- **Exercise description**: The entries that follow include a run beginning at the line with "refusal where a" and ending at the line with "q.session s)).2 false"; restate that run word for word and leave the rest out.

- **Given information**:
/-! `modFb` -/

@[simp] theorem State.modFb_pending (i : Nat) (f : Feedback → Feedback) : (s.modFb i f).pending = s.pending := rfl
@[simp] theorem State.modFb_us (i : Nat) (f : Feedback → Feedback) : (s.modFb i f).us = s.us := rfl
@[simp] theorem State.modFb_fresh (i : Nat) (f : Feedback → Feedback) : (s.modFb i f).fresh = s.fresh := rfl
@[simp] theorem State.modFb_par (i : Nat) (f : Feedback → Feedback) : (s.modFb i f).par = s.par := rfl
@[simp] theorem State.modFb_shadow (i : Nat) (f : Feedback → Feedback) : (s.modFb i f).shadow = s.shadow := rfl
@[simp] theorem State.modFb_safShadow (i : Nat) (f : Feedback → Feedback) : (s.modFb i f).safShadow = s.safShadow := rfl
@[simp] theorem State.modFb_dw (i : Nat) (f : Feedback → Feedback) : (s.modFb i f).dw = s.dw := rfl
@[simp] theorem State.modFb_saf (i : Nat) (f : Feedback → Feedback) : (s.modFb i f).saf = s.saf := rfl
@[simp] theorem State.modFb_io (i : Nat) (f : Feedback → Feedback) : (s.modFb i f).io = s.io := rfl
@[simp] theorem State.modFb_groups (i : Nat) (f : Feedback → Feedback) : (s.modFb i f).groups = s.groups := rfl
@[simp] theorem State.modFb_stations (i : Nat) (f : Feedback → Feedback) : (s.modFb i f).stations = s.stations := rfl
@[simp] theorem State.modFb_link (i : Nat) (f : Feedback → Feedback) : (s.modFb i f).link = s.link := rfl
@[simp] theorem State.modFb_logic (i : Nat) (f : Feedback → Feedback) : (s.modFb i f).logic = s.logic := rfl
@[simp] theorem State.modFb_kcp (i : Nat) (f : Feedback → Feedback) : (s.modFb i f).kcp = s.kcp := rfl
@[simp] theorem State.modFb_net (i : Nat) (f : Feedback → Feedback) : (s.modFb i f).net = s.net := rfl
@[simp] theorem State.modFb_time (i : Nat) (f : Feedback → Feedback) : (s.modFb i f).time = s.time := rfl
@[simp] theorem State.modFb_herd (i : Nat) (f : Feedback → Feedback) : (s.modFb i f).herd = s.herd := rfl
@[simp] theorem State.modFb_jrn (i : Nat) (f : Feedback → Feedback) : (s.modFb i f).jrn = s.jrn := rfl
@[simp] theorem State.modFb_ev (i : Nat) (f : Feedback → Feedback) : (s.modFb i f).ev = s.ev := rfl
@[simp] theorem State.modFb_boot (i : Nat) (f : Feedback → Feedback) : (s.modFb i f).boot = s.boot := rfl
@[simp] theorem State.modFb_sup (i : Nat) (f : Feedback → Feedback) : (s.modFb i f).sup = s.sup := rfl
@[simp] theorem State.modFb_graze (i : Nat) (f : Feedback → Feedback) : (s.modFb i f).graze = s.graze := rfl
@[simp] theorem State.modFb_tab (i : Nat) (f : Feedback → Feedback) : (s.modFb i f).tab = s.tab := rfl
@[simp] theorem State.modFb_reqs (i : Nat) (f : Feedback → Feedback) : (s.modFb i f).reqs = s.reqs := rfl
@[simp] theorem State.modFb_waitNo (i : Nat) (f : Feedback → Feedback) : (s.modFb i f).waitNo = s.waitNo := rfl
@[simp] theorem State.modFb_probe (i : Nat) (f : Feedback → Feedback) : (s.modFb i f).probe = s.probe := rfl
@[simp] theorem State.modFb_starts (i : Nat) (f : Feedback → Feedback) : (s.modFb i f).starts = s.starts := rfl
@[simp] theorem State.modFb_probeNext (i : Nat) (f : Feedback → Feedback) : (s.modFb i f).probeNext = s.probeNext := rfl

/-! `modDet` -/

@[simp] theorem State.modDet_pending (i : Nat) (f : Detect → Detect) : (s.modDet i f).pending = s.pending := rfl
@[simp] theorem State.modDet_us (i : Nat) (f : Detect → Detect) : (s.modDet i f).us = s.us := rfl
@[simp] theorem State.modDet_fresh (i : Nat) (f : Detect → Detect) : (s.modDet i f).fresh = s.fresh := rfl
@[simp] theorem State.modDet_par (i : Nat) (f : Detect → Detect) : (s.modDet i f).par = s.par := rfl
@[simp] theorem State.modDet_shadow (i : Nat) (f : Detect → Detect) : (s.modDet i f).shadow = s.shadow := rfl
@[simp] theorem State.modDet_safShadow (i : Nat) (f : Detect → Detect) : (s.modDet i f).safShadow = s.safShadow := rfl
@[simp] theorem State.modDet_dw (i : Nat) (f : Detect → Detect) : (s.modDet i f).dw = s.dw := rfl
@[simp] theorem State.modDet_saf (i : Nat) (f : Detect → Detect) : (s.modDet i f).saf = s.saf := rfl
@[simp] theorem State.modDet_io (i : Nat) (f : Detect → Detect) : (s.modDet i f).io = s.io := rfl
@[simp] theorem State.modDet_groups (i : Nat) (f : Detect → Detect) : (s.modDet i f).groups = s.groups := rfl
@[simp] theorem State.modDet_stations (i : Nat) (f : Detect → Detect) : (s.modDet i f).stations = s.stations := rfl
@[simp] theorem State.modDet_link (i : Nat) (f : Detect → Detect) : (s.modDet i f).link = s.link := rfl
@[simp] theorem State.modDet_logic (i : Nat) (f : Detect → Detect) : (s.modDet i f).logic = s.logic := rfl
@[simp] theorem State.modDet_kcp (i : Nat) (f : Detect → Detect) : (s.modDet i f).kcp = s.kcp := rfl
@[simp] theorem State.modDet_net (i : Nat) (f : Detect → Detect) : (s.modDet i f).net = s.net := rfl
@[simp] theorem State.modDet_time (i : Nat) (f : Detect → Detect) : (s.modDet i f).time = s.time := rfl
@[simp] theorem State.modDet_herd (i : Nat) (f : Detect → Detect) : (s.modDet i f).herd = s.herd := rfl
@[simp] theorem State.modDet_jrn (i : Nat) (f : Detect → Detect) : (s.modDet i f).jrn = s.jrn := rfl
@[simp] theorem State.modDet_ev (i : Nat) (f : Detect → Detect) : (s.modDet i f).ev = s.ev := rfl
@[simp] theorem State.modDet_boot (i : Nat) (f : Detect → Detect) : (s.modDet i f).boot = s.boot := rfl
@[simp] theorem State.modDet_sup (i : Nat) (f : Detect → Detect) : (s.modDet i f).sup = s.sup := rfl
@[simp] theorem State.modDet_graze (i : Nat) (f : Detect → Detect) : (s.modDet i f).graze = s.graze := rfl
@[simp] theorem State.modDet_tab (i : Nat) (f : Detect → Detect) : (s.modDet i f).tab = s.tab := rfl
@[simp] theorem State.modDet_reqs (i : Nat) (f : Detect → Detect) : (s.modDet i f).reqs = s.reqs := rfl
@[simp] theorem State.modDet_waitNo (i : Nat) (f : Detect → Detect) : (s.modDet i f).waitNo = s.waitNo := rfl
@[simp] theorem State.modDet_probe (i : Nat) (f : Detect → Detect) : (s.modDet i f).probe = s.probe := rfl
@[simp] theorem State.modDet_starts (i : Nat) (f : Detect → Detect) : (s.modDet i f).starts = s.starts := rfl
@[simp] theorem State.modDet_probeNext (i : Nat) (f : Detect → Detect) : (s.modDet i f).probeNext = s.probeNext := rfl
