-- ==== Sys2Proof/Laws/Protocol.lean ====
section
/-! SUPPORT. Everything that a command of the protocol can do around its own rules: nothing where the module does not listen, a
refusal where a check of R290 fails, its reply where it is accepted. -/

namespace Sys2Proof.Machine

/-- Accepted: the reply of the command's own rules is sent from the state that they give, under the seal that its session has
as the command is handled. -/
theorem kcpNow_ready {op : Nat} {q : Req} {h : State → State × Outcome} {s : State} (hr : Ready s op q) :
    (if s.lit then kcpNow op q h s else s) =
      afterReply (replyWith (replySeal (touch q.session s) op q) op q (h (touch q.session s)).2 false
        (h (touch q.session s)).1) := by
  obtain ⟨h1, h2, h3⟩ := hr
  simp [kcpNow, kcp, h1, h2, h3]

/-- Accepted, with a reply that may have MORE or come later. -/
theorem kcp_ready {op : Nat} {q : Req} {h : State → State × Option (Outcome × Bool)} {s : State} (hr : Ready s op q) :
    (if s.lit then kcp op q h s else s) =
      ((h (touch q.session s)).2.map fun o =>
        afterReply (replyWith (replySeal (touch q.session s) op q) op q o.1 o.2 (h (touch q.session s)).1)).getD
        (h (touch q.session s)).1 := by
  obtain ⟨h1, h2, h3⟩ := hr
  simp only [kcp, h1, h2, h3, if_true, Bool.not_true, Bool.false_eq_true, if_false]
  cases (h (touch q.session s)).2 <;> rfl

/-- Refused by a check of R290 steps 10 to 12: the reply names it, and the command's own rules are not reached. -/
theorem kcp_refused {op : Nat} {q : Req} {h : State → State × Option (Outcome × Bool)} {s : State} {x : Status × Nat}
    (hl : listens s = true) (hg : gate (touch q.session s) op q = some x) :
    kcp op q h s = reply op q (.bad x.1 x.2) false (touch q.session s) := by
  simp only [kcp, hl, hg, Bool.not_true, Bool.false_eq_true, if_false]

/-- A module that does not listen does nothing. -/
theorem kcp_deaf {op : Nat} {q : Req} {h : State → State × Option (Outcome × Bool)} {s : State} (hl : listens s = false) :
    kcp op q h s = s := by
  simp only [kcp, hl, Bool.not_false, if_true]

/-- Nothing follows a reply while no restart and no SLEEP waits for it (R403, R446). -/
theorem afterReply_id {s : State} (h1 : s.boot.restartPending = none) (h2 : s.sup.powerMode ≠ 2) : afterReply s = s := by
  simp [afterReply, h1, h2]

end Sys2Proof.Machine
end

- **Response**:
refusal where a check of R290 fails, its reply where it is accepted. -/

namespace Sys2Proof.Machine

/-- Accepted: the reply of the command's own rules is sent from the state that they give, under the seal that its session has
as the command is handled. -/
theorem kcpNow_ready {op : Nat} {q : Req} {h : State → State × Outcome} {s : State} (hr : Ready s op q) :
    (if s.lit then kcpNow op q h s else s) =
      afterReply (replyWith (replySeal (touch q.session s) op q) op q (h (touch q.session s)).2 false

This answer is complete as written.